* _What is expected_:
Below are entries; output exactly the lines from the one with "0x01 0 0 0 0" to the one with "0x30 d a b 0", both included, and nothing else.

-----

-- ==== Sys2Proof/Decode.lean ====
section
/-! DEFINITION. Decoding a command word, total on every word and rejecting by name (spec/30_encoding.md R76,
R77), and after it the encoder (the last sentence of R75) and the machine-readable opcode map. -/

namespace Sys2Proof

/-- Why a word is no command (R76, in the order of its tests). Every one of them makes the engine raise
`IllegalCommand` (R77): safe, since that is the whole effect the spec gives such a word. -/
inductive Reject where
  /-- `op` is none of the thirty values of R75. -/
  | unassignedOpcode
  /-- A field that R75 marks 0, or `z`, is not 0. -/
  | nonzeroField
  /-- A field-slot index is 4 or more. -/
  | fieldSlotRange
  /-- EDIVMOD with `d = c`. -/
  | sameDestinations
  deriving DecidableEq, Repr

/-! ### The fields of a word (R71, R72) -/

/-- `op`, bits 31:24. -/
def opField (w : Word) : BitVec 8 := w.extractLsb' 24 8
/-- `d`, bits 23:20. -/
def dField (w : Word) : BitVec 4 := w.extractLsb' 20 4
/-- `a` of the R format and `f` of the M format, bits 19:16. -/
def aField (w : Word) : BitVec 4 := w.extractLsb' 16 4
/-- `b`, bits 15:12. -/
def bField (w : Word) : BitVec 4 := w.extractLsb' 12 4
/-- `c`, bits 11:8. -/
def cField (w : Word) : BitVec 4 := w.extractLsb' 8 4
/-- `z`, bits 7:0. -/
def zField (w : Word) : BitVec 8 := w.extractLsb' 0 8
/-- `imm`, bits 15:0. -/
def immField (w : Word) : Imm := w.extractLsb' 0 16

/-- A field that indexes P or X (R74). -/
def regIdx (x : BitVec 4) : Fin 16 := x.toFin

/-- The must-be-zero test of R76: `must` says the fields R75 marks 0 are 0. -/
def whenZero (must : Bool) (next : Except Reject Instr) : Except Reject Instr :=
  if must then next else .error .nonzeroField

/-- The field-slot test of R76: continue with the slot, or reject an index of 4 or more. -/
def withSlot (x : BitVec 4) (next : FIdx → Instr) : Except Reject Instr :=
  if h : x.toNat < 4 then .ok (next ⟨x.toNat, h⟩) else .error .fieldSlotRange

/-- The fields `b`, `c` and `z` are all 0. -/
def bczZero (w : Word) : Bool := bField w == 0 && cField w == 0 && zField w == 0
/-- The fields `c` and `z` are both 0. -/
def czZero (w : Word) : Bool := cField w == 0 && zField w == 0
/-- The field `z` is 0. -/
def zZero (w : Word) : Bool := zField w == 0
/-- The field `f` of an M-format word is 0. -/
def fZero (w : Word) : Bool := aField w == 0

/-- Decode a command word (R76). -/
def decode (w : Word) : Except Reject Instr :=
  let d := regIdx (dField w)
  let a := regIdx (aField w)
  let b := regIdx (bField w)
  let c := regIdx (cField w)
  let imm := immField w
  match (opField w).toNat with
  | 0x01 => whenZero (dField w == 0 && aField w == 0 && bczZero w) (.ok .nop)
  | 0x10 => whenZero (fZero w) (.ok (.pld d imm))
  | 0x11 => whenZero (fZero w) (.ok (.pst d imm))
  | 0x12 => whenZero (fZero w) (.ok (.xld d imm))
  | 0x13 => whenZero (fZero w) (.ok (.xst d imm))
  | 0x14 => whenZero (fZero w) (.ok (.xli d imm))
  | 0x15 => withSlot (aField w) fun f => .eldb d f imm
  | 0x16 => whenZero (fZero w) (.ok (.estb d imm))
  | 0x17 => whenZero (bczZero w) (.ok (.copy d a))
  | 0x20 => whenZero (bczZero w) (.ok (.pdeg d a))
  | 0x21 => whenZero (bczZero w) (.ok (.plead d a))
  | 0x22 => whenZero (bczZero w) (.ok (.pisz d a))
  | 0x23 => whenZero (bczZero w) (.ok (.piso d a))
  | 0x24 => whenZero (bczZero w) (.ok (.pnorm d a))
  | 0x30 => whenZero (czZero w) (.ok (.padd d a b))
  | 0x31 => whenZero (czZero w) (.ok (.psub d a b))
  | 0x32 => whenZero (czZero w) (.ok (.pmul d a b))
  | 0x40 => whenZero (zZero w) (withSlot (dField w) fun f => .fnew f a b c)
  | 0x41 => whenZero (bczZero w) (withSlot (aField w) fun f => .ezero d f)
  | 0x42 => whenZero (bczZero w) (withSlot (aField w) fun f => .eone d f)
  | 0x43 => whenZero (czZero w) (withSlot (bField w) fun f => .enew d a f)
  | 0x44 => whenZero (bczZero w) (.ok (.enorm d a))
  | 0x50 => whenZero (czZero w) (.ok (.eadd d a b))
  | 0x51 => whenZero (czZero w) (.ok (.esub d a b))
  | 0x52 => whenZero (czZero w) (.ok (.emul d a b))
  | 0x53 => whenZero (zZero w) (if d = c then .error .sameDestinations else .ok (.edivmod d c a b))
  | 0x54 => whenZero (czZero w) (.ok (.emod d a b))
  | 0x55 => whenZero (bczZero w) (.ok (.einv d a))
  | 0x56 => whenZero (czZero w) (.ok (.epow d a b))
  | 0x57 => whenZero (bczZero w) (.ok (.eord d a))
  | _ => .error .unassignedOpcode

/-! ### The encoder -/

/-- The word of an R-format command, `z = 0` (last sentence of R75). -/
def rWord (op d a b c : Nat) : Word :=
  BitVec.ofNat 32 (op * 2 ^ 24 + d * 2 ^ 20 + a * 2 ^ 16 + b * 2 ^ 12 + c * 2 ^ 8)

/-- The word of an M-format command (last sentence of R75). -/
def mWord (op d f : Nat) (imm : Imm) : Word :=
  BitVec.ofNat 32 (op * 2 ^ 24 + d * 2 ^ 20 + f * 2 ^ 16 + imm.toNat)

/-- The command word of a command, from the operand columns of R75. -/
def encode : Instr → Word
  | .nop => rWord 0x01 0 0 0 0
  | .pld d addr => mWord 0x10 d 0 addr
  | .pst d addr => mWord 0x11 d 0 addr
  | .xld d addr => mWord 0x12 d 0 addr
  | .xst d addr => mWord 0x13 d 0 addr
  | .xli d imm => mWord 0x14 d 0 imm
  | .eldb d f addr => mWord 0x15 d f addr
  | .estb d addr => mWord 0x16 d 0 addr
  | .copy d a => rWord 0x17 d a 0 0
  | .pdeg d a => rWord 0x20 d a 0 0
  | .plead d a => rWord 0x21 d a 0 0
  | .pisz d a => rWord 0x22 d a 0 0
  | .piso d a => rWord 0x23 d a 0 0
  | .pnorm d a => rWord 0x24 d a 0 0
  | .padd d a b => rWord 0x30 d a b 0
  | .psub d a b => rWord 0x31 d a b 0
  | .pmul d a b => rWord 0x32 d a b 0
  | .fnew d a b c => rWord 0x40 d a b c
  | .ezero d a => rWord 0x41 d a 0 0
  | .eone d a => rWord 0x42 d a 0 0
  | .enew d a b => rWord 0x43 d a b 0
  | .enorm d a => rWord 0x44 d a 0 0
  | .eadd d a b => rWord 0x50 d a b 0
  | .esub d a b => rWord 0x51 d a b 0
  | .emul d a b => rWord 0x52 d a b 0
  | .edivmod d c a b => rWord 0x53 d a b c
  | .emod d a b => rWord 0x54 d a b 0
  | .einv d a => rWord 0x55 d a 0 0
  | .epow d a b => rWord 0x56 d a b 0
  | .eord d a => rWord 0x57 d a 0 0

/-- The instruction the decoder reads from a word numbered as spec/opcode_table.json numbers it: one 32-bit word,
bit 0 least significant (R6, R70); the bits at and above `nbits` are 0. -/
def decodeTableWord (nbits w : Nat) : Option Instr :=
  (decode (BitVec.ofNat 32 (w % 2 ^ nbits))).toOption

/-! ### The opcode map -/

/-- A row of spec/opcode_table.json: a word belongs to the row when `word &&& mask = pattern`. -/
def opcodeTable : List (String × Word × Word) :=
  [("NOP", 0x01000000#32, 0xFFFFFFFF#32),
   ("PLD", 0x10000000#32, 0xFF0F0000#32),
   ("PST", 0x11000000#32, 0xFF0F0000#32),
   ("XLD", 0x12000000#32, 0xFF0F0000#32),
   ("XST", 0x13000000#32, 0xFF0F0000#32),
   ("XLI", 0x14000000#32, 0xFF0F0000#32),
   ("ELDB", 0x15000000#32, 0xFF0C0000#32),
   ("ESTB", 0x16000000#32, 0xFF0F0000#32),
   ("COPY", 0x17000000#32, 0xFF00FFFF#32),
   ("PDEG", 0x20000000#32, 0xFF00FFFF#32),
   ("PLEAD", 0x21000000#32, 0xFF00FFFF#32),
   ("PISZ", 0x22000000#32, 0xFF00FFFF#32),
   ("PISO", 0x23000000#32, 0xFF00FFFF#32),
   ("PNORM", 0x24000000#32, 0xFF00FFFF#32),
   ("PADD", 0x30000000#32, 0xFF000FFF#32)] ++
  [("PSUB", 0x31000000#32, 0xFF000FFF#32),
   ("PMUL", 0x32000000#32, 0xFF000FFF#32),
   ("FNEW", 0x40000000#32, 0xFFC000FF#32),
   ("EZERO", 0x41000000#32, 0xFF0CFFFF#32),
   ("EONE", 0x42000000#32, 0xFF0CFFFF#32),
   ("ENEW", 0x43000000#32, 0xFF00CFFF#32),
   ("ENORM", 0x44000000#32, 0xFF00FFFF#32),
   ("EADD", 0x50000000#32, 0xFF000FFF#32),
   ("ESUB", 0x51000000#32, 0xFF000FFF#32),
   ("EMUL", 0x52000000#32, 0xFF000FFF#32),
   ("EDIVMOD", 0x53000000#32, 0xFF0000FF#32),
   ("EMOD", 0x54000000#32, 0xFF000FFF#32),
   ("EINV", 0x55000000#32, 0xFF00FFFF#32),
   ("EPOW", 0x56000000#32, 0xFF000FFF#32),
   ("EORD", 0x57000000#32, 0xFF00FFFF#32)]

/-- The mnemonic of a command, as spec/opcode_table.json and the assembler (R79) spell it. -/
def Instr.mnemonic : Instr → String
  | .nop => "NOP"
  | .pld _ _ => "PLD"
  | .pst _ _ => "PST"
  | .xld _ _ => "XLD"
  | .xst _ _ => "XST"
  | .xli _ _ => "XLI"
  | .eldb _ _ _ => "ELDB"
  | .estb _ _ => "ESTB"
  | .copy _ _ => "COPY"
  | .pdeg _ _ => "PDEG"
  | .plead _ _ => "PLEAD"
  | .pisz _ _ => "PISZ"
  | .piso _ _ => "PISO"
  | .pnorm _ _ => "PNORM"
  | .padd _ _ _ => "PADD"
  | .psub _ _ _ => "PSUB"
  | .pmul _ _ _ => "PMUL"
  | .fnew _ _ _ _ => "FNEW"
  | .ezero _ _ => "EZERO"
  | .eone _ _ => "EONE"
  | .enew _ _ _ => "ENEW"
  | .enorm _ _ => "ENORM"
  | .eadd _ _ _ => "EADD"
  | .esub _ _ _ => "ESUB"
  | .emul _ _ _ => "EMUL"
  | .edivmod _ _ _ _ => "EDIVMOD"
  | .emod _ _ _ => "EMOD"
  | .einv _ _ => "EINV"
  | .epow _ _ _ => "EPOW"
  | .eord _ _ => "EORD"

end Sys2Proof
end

-----

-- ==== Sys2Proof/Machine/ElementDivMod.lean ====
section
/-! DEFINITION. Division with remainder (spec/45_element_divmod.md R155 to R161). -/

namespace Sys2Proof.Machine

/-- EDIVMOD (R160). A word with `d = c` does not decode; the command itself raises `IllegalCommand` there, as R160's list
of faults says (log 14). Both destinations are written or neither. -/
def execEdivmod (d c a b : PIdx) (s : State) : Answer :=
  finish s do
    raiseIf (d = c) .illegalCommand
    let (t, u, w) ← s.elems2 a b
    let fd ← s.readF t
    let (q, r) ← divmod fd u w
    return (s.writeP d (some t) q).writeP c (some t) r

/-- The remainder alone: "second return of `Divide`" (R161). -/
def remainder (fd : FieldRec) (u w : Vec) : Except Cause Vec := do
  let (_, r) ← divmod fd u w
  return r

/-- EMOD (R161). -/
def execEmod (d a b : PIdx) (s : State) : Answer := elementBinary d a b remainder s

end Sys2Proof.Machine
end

-----

* _Exercise answer_:
  | .nop => rWord 0x01 0 0 0 0
  | .pld d addr => mWord 0x10 d 0 addr
  | .pst d addr => mWord 0x11 d 0 addr
  | .xld d addr => mWord 0x12 d 0 addr
  | .xst d addr => mWord 0x13 d 0 addr
  | .xli d imm => mWord 0x14 d 0 imm
  | .eldb d f addr => mWord 0x15 d f addr
  | .estb d addr => mWord 0x16 d 0 addr
  | .copy d a => rWord 0x17 d a 0 0
  | .pdeg d a => rWord 0x20 d a 0 0
  | .plead d a => rWord 0x21 d a 0 0
  | .pisz d a => rWord 0x22 d a 0 0
  | .piso d a => rWord 0x23 d a 0 0
  | .pnorm d a => rWord 0x24 d a 0 0
  | .padd d a b => rWord 0x30 d a b 0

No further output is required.